今回は、たまたま叔母さんが万博会場のすぐ近くに住んでいて、そこに泊めてもらって行くことにしたのだった。
この泊まったところがまたすごくて、まさに「サツキとメイの家」なんである。

というか、実は本物の白川郷から移築した合掌造りの家に泊めてもらったのだ。もうこれだけでサツキとメイの家の抽選か
ら漏れたのがチャラになったようなものだ。
まあ荷物を置いて、早速万博へ出動してみるが、荷物検査だけで1時間以上かかってしまった。
万博のベテランである叔母さんに引率されてまずマンモスの券を取るが、14:40の回だった。この時点ですでに10時、赤
十字館に入ったら11時を廻っていた。雨も降っているので早めに昼食を食べてしまうことにする。
アメリカ館は大阪の時のような目玉商品がないので今回はパス。メキシコ館や国連館に入る。まだ時間が若干あるので、
パプアニューギニア館やインドネシア館にも入ってみる。
そうこうしているとマンモスの時間も迫ってきた。人混みをかき分けるようにして入り口に来たが、約3名がはぐれてしまった。
嫁さんたちを残して探すと違う入り口で叔母さん発見。とって返してとりあえず先に入っていてもらう。再び走ってやっと叔父
さんたちと落ち合った。あわててゲートをくぐり間一髪セーフ。嫁さんたちはエスカレータのところで待っていてくれた。
今回のマンモス券はブルーなので大スクリーンの映画を見せてもらう。本当はオレンジの方が良かった。なんといっても月の
石が再び展示されているのだ。つくづく月の石には縁がないのだなと思う。
映画のあと、いよいよマンモスだが立ち止まり防止のため、通路が動く歩道になっていて機械的に見せられたという感じだ。
すごいなとは思ったけどね。
マンモスを見たらもう嫁さんたちは帰りたがっている。叔母さんは「あんただけ気楽に見ておいでよ」と言うので、そうすることに
した。家の者はもう十分だという顔をしている。
時間はまだたっぷりあるが、会場が広くて歩くのが疲れる。とりあえずJR館へ行くが3Dシアターはすごい行列。そうそうに諦
めて、リニアモーターカーの中だけ見学する。これは世界記録581km/hを出した車両そのものだということで、ちょっと感動。

その後、サツキとメイの家を遠巻きに見に行く。稲荷前のバス停もあった。

サツキとメイの家の周りは遊歩道になっていて、日本庭園を巡って戻るコースになっているのだが、お天気が良ければいい
散歩道だと思う。池の畔では遠くにパビリオン群が見える。

その後は、イタリア館へ行く。やっぱりイタリア好きとしては押さえておきたいパビリオンだ。

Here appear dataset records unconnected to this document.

-- ==== Sys2Proof/Machine/Numerics.lean ====
section
/-! DEFINITION. IEEE 754 binary32 (00_scope.md R20) and the primitives of R21: each returns "the exactly
computed real result rounded once to binary32 with round-to-nearest, ties-to-even, with gradual
underflow". Finite values are computed on natural numbers as `m * 2^(e - 600)`; log 10. -/

namespace Sys2Proof.Machine

/-- Bit 31, the sign (R20). -/
def signBit (w : Word) : Bool := w.getLsbD 31

/-- Bits 30 to 23, the exponent (R20). -/
def expField (w : Word) : Nat := w.toNat / 2 ^ 23 % 2 ^ 8

/-- Bits 22 to 0, the fraction (R20). -/
def fracField (w : Word) : Nat := w.toNat % 2 ^ 23

/-- "NaN for e = 255, f != 0" (R20). -/
def isNaN (w : Word) : Bool := expField w == 255 && fracField w != 0

/-- "infinity for e = 255, f = 0" (R20). -/
def isInf (w : Word) : Bool := expField w == 255 && fracField w == 0

/-- Neither infinity nor NaN (R20). -/
def isFinite (w : Word) : Bool := expField w != 255

/-- A zero of either sign. -/
def isZero (w : Word) : Bool := w.toNat % 2 ^ 31 == 0

/-- The integer significand of a finite value: `f` when `e = 0`, else `2^23 + f` (R20). -/
def signif (w : Word) : Nat := if expField w = 0 then fracField w else 2 ^ 23 + fracField w

/-- The exponent of the significand's unit, counted from 2^(-149): a finite value is
`(-1)^s * signif * 2^(expo - 149)` (R20). -/
def expo (w : Word) : Nat := if expField w = 0 then 0 else expField w - 1

/-- The exact value of a finite pattern (R20). -/
def toRat (w : Word) : ℚ :=
  (if signBit w then -1 else 1) * (signif w : ℚ) * 2 ^ expo w / 2 ^ 149

/-- A pattern from its sign and its low 31 bits. -/
def ofSignMag (s : Bool) (mag : Nat) : Word :=
  BitVec.ofNat 32 ((if s then 2 ^ 31 else 0) + mag)

/-- The low 31 bits of an infinity. -/
def infMag : Nat := 255 * 2 ^ 23

/-- The zero of a sign. -/
def zeroWord (s : Bool) : Word := ofSignMag s 0

/-- The infinity of a sign. -/
def infWord (s : Bool) : Word := ofSignMag s infMag

/-- A produced NaN: "the payload of a produced NaN left as any value" (R23); its sign and its non-zero
fraction are the free value of the site (log 9). -/
def nanWord (st : Site) : Word :=
  let r := (Config.nanBits st).toNat
  let f := r % 2 ^ 23
  ofSignMag (2 ^ 23 ≤ r) (infMag + (if f = 0 then 2 ^ 22 else f))

/-- `m / 2^k` rounded to the nearest integer, ties to even, for `k >= 1`; `sticky` says that the exact
value lies above `m` by less than one unit. -/
def roundShift (m k : Nat) (sticky : Bool) : Nat :=
  let t := m / 2 ^ k
  let r := m % 2 ^ k
  let half := 2 ^ (k - 1)
  if half < r ∨ (r = half ∧ (sticky = true ∨ t % 2 = 1)) then t + 1 else t

/-- The exponent of the last place of the result for `m * 2^(e - 600)`: 24 significant bits, and never
below 2^(-149), "subnormal results are kept" (R21). -/
def ulpExp (m e : Nat) : Nat := max (e + (Nat.log2 m + 1) - 24) 451

/-- The low 31 bits of `m * 2^(e - 600)`, `m > 0`, rounded once (R21). Adding the rounded significand
to the shifted exponent carries into the exponent when rounding reaches the next power of two. -/
def roundMag (m e : Nat) (sticky : Bool) : Nat :=
  let q := ulpExp m e
  let sig := if q ≤ e then m * 2 ^ (e - q) else roundShift m (q - e) sticky
  min ((q - 451) * 2 ^ 23 + sig) infMag

/-- `(-1)^s * m * 2^(e - 600)` rounded once to binary32 (R21); a zero keeps the sign `s`. -/
def roundWord (s : Bool) (m e : Nat) (sticky : Bool) : Word :=
  if m = 0 then zeroWord s else ofSignMag s (roundMag m e sticky)

/-- The sign flipped: the operand of a subtraction. -/
def negate (w : Word) : Word := w ^^^ 0x80000000#32

/-- The exact sum of two finite values in units of the smaller of their two exponents. -/
def exactSum (a b : Word) : Int :=
  let e := min (expo a) (expo b)
  (if signBit a then -1 else 1) * (signif a * 2 ^ (expo a - e) : Nat)
    + (if signBit b then -1 else 1) * (signif b * 2 ^ (expo b - e) : Nat)

/-- `fadd` (R21). A zero sum is `-0` only when both operands are negative: "x - x = +0",
"(+0) + (-0) = +0". -/
def fadd (st : Site) (a b : Word) : Word :=
  if isNaN a || isNaN b then nanWord st
  else if isInf a then (if isInf b && signBit a != signBit b then nanWord st else a)
  else if isInf b then b
  else
    let x := exactSum a b
    if x = 0 then zeroWord (signBit a && signBit b)
    else roundWord (decide (x < 0)) x.natAbs (min (expo a) (expo b) + 451) false

/-- `fsub` (R21): the sum with the sign of the second operand flipped. -/
def fsub (st : Site) (a b : Word) : Word := fadd st a (negate b)

/-- `fmul` (R21). -/
def fmul (st : Site) (a b : Word) : Word :=
  let s := signBit a != signBit b
  if isNaN a || isNaN b then nanWord st
  else if isInf a || isInf b then (if isZero a || isZero b then nanWord st else infWord s)
  else roundWord s (signif a * signif b) (expo a + expo b + 302) false

/-- `fdiv` (R21): a quotient of at least 27 bits and the sticky remainder, rounded once. -/
def fdiv (st : Site) (a b : Word) : Word :=
  let s := signBit a != signBit b
  if isNaN a || isNaN b then nanWord st
  else if isInf a then (if isInf b then nanWord st else infWord s)
  else if isInf b then zeroWord s
  else if isZero b then (if isZero a then nanWord st else infWord s)
  else
    let num := signif a * 2 ^ 50
    roundWord s (num / signif b) (expo a + 550 - expo b) (num % signif b != 0)

/-- Bit by bit from the top, the largest `r + x`, `x < 2^k`, whose square is at most `m`. -/
def isqrtFrom (m : Nat) : (k r : Nat) → Nat
  | 0, r => r
  | k + 1, r =>
    let r' := r + 2 ^ k
    isqrtFrom m k (if r' * r' ≤ m then r' else r)

/-- The integer square root of a number below 2^80. -/
def isqrt (m : Nat) : Nat := isqrtFrom m 40 0

/-- `fsqrt` (R21): the operand scaled by 54 or 55 bits to an even exponent, an integer root of at
least 27 bits and the sticky remainder, rounded once. "fsqrt(-0) = -0, fsqrt(+0) = +0". -/
def fsqrt (st : Site) (a : Word) : Word :=
  if isNaN a then nanWord st
  else if isZero a then a
  else if signBit a then nanWord st
  else if isInf a then a
  else
    let k := if expo a % 2 = 0 then 55 else 54
    let m := signif a * 2 ^ k
    let r := isqrt m
    roundWord false r ((expo a + 1051 - k) / 2) (r * r != m)

/-- `u2f(n)`: "converts an unsigned integer n < 2^24 to the binary32 of the same value, exactly"
(R21). -/
def u2f (n : Nat) : Word := roundWord false n 600 false

/-- `w` is the binary32 value nearest to `x`, "ties-to-even" (R21): no finite pattern lies nearer, and one
that lies as near has the same value unless the last fraction bit of `w` is 0. -/
def RoundsTo (x : ℝ) (w : Word) : Prop :=
  isFinite w = true ∧ ∀ v : Word, isFinite v = true →
    |((toRat w : ℚ) : ℝ) - x| ≤ |((toRat v : ℚ) : ℝ) - x| ∧
      (|((toRat w : ℚ) : ℝ) - x| = |((toRat v : ℚ) : ℝ) - x| →
        toRat v = toRat w ∨ w.toNat % 2 = 0)

/-- `w` is "the exactly computed real result rounded once to binary32 with round-to-nearest,
ties-to-even" (R21): the nearest finite value, or the infinity of its sign from half a unit in the last
place above the largest finite value on. -/
def RoundedOnce (x : ℝ) (w : Word) : Prop :=
  (|x| < 2 ^ 128 - 2 ^ 103 → RoundsTo x w) ∧
    (2 ^ 128 - 2 ^ 103 ≤ x → w = infWord false) ∧
      (x ≤ -(2 ^ 128 - 2 ^ 103) → w = infWord true)

/-- `+0.0`, "bit pattern 0x00000000" (R190, R236). -/
def posZero : Word := 0x00000000#32

end Sys2Proof.Machine
end

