/-! ## After reset (R310) -/

@[simp] theorem takeReset_nf : (takeReset s).nf = false := rfl
@[simp] theorem takeReset_fill : (takeReset s).fill = 0 := rfl
@[simp] theorem takeReset_ph : (takeReset s).ph = P_CFGCHK := rfl
@[simp] theorem takeReset_stat : (takeReset s).stat = 0#4 := rfl
@[simp] theorem takeReset_cause : (takeReset s).cause = 0#2 := rfl
@[simp] theorem takeReset_cfg : (takeReset s).cfg = s.cfg := rfl
@[simp] theorem takeReset_frame : (takeReset s).frame = [] := rfl
@[simp] theorem takeReset_win : (takeReset s).win = [] := rfl
@[simp] theorem takeReset_tw : (takeReset s).tw = [] := rfl
@[simp] theorem takeReset_cbuf : (takeReset s).cbuf = [] := rfl
@[simp] theorem takeReset_spec : (takeReset s).spec = [] := rfl
@[simp] theorem takeReset_env : (takeReset s).env = s.env := rfl
@[simp] theorem takeReset_out : (takeReset s).out = s.out := rfl
@[simp] theorem takeReset_draws : (takeReset s).draws = s.draws + 1 := rfl
@[simp] theorem takeReset_launch : (takeReset s).launch = s.draws := rfl

end Sys2Proof.Machine
end

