-- ==== Sys2Proof/Laws/Step.lean ====
section
/-! SUPPORT. What a step and each meaning can do, said once: if it answers a next state, then one of these
cases holds. -/

namespace Sys2Proof.Machine

variable {s t : State}

/-! ## The step (R14, R100) -/

/-- The consumer's move runs the operation of PH. -/
theorem step_consumer (h : s.env.nextMove = .consumer) :
    step s = exec (decodePhase s.ph) (s.setEnv s.env.afterMove) := by
  unfold step
  simp only [h]
  rfl

/-- The channel's event runs NOTIFY. -/
theorem step_irq (h : s.env.nextMove = .irq) :
    step s = exec .notify (s.setEnv s.env.afterMove) := by
  unfold step
  simp only [h]
  rfl

/-- Reset. -/
theorem step_reset (h : s.env.nextMove = .reset) :
    step s = .next (takeReset (s.setEnv s.env.afterMove)) := by
  unfold step
  simp only [h]

/-- A move in which nobody moves. -/
theorem step_idle (h : s.env.nextMove = .idle) : step s = .next (s.setEnv s.env.afterMove) := by
  unfold step
  simp only [h]

/-- What a step can do. -/
theorem step_cases (h : step s = .next t) :
    (s.env.nextMove = .consumer ∧ exec (decodePhase s.ph) (s.setEnv s.env.afterMove) = .next t) ∨
      (s.env.nextMove = .irq ∧ t = (s.setEnv s.env.afterMove).setNf true) ∨
        (s.env.nextMove = .reset ∧ t = takeReset (s.setEnv s.env.afterMove)) ∨
          (s.env.nextMove = .idle ∧ t = s.setEnv s.env.afterMove) := by
  cases hm : s.env.nextMove with
  | consumer =>
    rw [step_consumer hm] at h
    exact .inl ⟨rfl, h⟩
  | irq =>
    rw [step_irq hm] at h
    cases h
    exact .inr (.inl ⟨rfl, rfl⟩)
  | reset =>
    rw [step_reset hm] at h
    cases h
    exact .inr (.inr (.inl ⟨rfl, rfl⟩))
  | idle =>
    rw [step_idle hm] at h
    cases h
    exact .inr (.inr (.inr ⟨rfl, rfl⟩))

/-- A run whose first step answers goes on from there. -/
theorem run_succ {k : Nat} (h : step s = .next t) :
    Host.Core.run core (k + 1) s = Host.Core.run core k t := by
  have h' : core.step s = .next t := h
  simp only [Host.Core.run, h']

/-- The phase code of each phase of the run decodes to its operation (R102). -/
theorem decodePhase_notify (p : Phase) : decodePhase p ≠ .notify := by
  revert p
  decide

/-! ## The meanings: what a next state is -/

theorem execCfgchk_next (h : execCfgchk s = .next t) :
    (s.cfg.lengthLegal = true ∧ t = s.setPh P_TWINIT) ∨
      (s.cfg.lengthLegal = false ∧ t = raiseFatal .invalidLength s) := by
  unfold execCfgchk at h
  split at h
  · cases h
    exact .inl ⟨‹_›, rfl⟩
  · rename_i hc
    cases h
    exact .inr ⟨Bool.eq_false_iff.2 hc, rfl⟩

theorem execStart_next (h : execStart s = .next t) :
    (s.env.starts = [] ∧ t = s) ∨
      (∃ r rs, s.env.starts = r :: rs ∧
        ((r = 0#1 ∧
            t = ((s.setEnv s.env.afterStart).send (startRequest s.cfg)).setPh P_WAIT) ∨
          (r ≠ 0#1 ∧
            t = raiseFatal .configError
              ((s.setEnv s.env.afterStart).send (startRequest s.cfg))))) := by
  unfold execStart at h
  cases hs : s.env.starts with
  | nil =>
    rw [hs] at h
    cases h
    exact .inl ⟨rfl, rfl⟩
  | cons r rs =>
    rw [hs] at h
    refine .inr ⟨r, rs, rfl, ?_⟩
    by_cases hr : r = 0#1
    · simp only [hr, if_true] at h
      cases h
      exact .inl ⟨hr, rfl⟩
    · simp only [hr, if_false] at h
      cases h
      exact .inr ⟨hr, rfl⟩

theorem execWait_next (h : execWait s = .next t) :
    (s.nf = true ∧ t = (s.setNf false).setPh P_READ) ∨ (s.nf = false ∧ t = s) := by
  unfold execWait at h
  split at h
  · cases h
    exact .inl ⟨‹_›, rfl⟩
  · rename_i hc
    cases h
    exact .inr ⟨Bool.eq_false_iff.2 hc, rfl⟩

theorem execFft_next (h : execFft s = .next t) :
    s.cfg.lenPow2 = true ∧
      t = (s.setCbuf (fftCbuf (Config.unwrittenWord s.launch .cbuf) s.twAt s.draws s.logn s.len
        s.cbuf)).bump.setPh P_BITREV := by
  unfold execFft at h
  split at h
  · cases h
    exact ⟨‹_›, rfl⟩
  · cases h

theorem execBitrev_next (h : execBitrev s = .next t) :
    s.cfg.lenPow2 = true ∧
      t = (s.setCbuf (bitrevCbuf s.cbufAt s.logn s.len s.cbuf)).setPh P_UNPACK := by
  unfold execBitrev at h
  split at h
  · cases h
    exact ⟨‹_›, rfl⟩
  · cases h

theorem execUnpack_next (h : execUnpack s = .next t) :
    s.cfg.lenPow2 = true ∧
      t = (s.setCbuf (unpackCbuf s.cbufAt s.draws s.len s.cbuf)).bump.setPh P_MAG := by
  unfold execUnpack at h
  split at h
  · cases h
    exact ⟨‹_›, rfl⟩
  · cases h

theorem execRender_next (h : execRender s = .next t) :
    (s.env.rendererAccepts = true ∧
        t = ((s.setEnv s.env.afterRender).send (.rndr (renderMessage s))).setPh P_YIELD) ∨
      (s.env.rendererAccepts = false ∧ t = s.setEnv s.env.afterRender) := by
  unfold execRender at h
  split at h
  · cases h
    exact .inl ⟨‹_›, rfl⟩
  · rename_i hc
    cases h
    exact .inr ⟨Bool.eq_false_iff.2 hc, rfl⟩

/-! ## What the table and buffer writing operations list -/

/-- What TWINIT lists (R143). -/
theorem find_twTable (c : Cfg) (m : Memory 32) (j : Nat) :
    (twTable c m).find j =
      if j < 2 * (c.len / 2) then
        some (if j % 2 = 0 then (Cfg.twNomAt c (j / 2)).1 else (Cfg.twNomAt c (j / 2)).2)
      else m.find j :=
  find_forUp_pair_zero (fun i => (Cfg.twNomAt c i).1) (fun i => (Cfg.twNomAt c i).2) m _ j

/-- What GENWIN lists (R145). -/
theorem find_winTable (c : Cfg) (m : Memory 32) (j : Nat) :
    (winTable c m).find j = if j < c.len then some (Cfg.winNomAt c j) else m.find j :=
  find_forUp_write_zero (Cfg.winNomAt c) m _ j

/-- What WINDOW lists (R190). -/
theorem find_windowedFrame (s : State) (j : Nat) :
    (windowedFrame s).find j =
      if j < 2 * s.len then some (if j % 2 = 0 then windowedSample s (j / 2) else posZero)
      else s.cbuf.find j :=
  find_forUp_pair_zero (windowedSample s) (fun _ => posZero) s.cbuf _ j

/-- The renderer message lists the cells in index order (R109). -/
theorem specCells_eq_map (s : State) (k : Nat) : specCells s k = (List.range k).map s.specAt := by
  induction k with
  | zero => rfl
  | succ k ih => rw [specCells, ih, List.range_succ, List.map_append]; rfl

end Sys2Proof.Machine
end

イタリア館はさすがにデザインの国だけあって、モダンアート溢れる美術館のような演出がすごくて、感動もの。
アテンダントのおねいさんも美人ぞろいで愛想が良く、好感が持てる。やっぱりイタリアはいいな。
その後ギリシァ館にも入ったが、ちょっと疲れたのでダラダラとロシア館方面へ向かう。

ロシア館はマンモスの骨格やスペースシャトル、その他飛行機や計測装置などいろんなものが展示してあった。
イメージとして万博っぽい展示だ。
ずいぶん歩いたので疲れた。帰りはゴンドラでゲートまで帰った。
帰って夕飯をよばれて風呂から出るとすぐ寝てしまった。雨のせいか涼しくて快適に眠れた。
朝になり、朝食を食べて早めに出発。今日の目的は「金シャチ」だ。実は万博を記念して20年振りに金シャチが屋根
から降臨しているのである。おまけに「金シャチタッチ」と称してしゃちほこを触らせてくれる。
開門前に並んで、早く入ることが出来た。シャチホコは雄と雌があるのだが、1回でどちらか片方しか触れない。
どうせなら両方触ろうと雌を触ったあとすぐにまた列に並び、雄も触った。その後ドームから両方を比較して見てみた。
雄のほうがちょっと大きく、黒目が真ん中にある。雌は黒目が前に寄っていて、切れ長の目に似せてあるようだ。
ドームから出てお城を見てみるとシャチホコの載っていない名古屋城というのは不思議な光景だなと思った。

その後、「シャチホコ金箔張り体験」の券を入り口でもらっていたので、子供に金箔を張らせてみた。
これはシャチホコが屋根に戻った後、レプリカとして展示するためのものらしい。本物は分厚い18金のウロコがボルト
止めされているのだが、レプリカは金箔張り仕様。でも子供たちにはいい想い出になったろう。
ちなみにこのレプリカは黒目の位置から雄なのが判る。
こうして1泊2日の「万博金シャチツアー」は終わった。疲れた。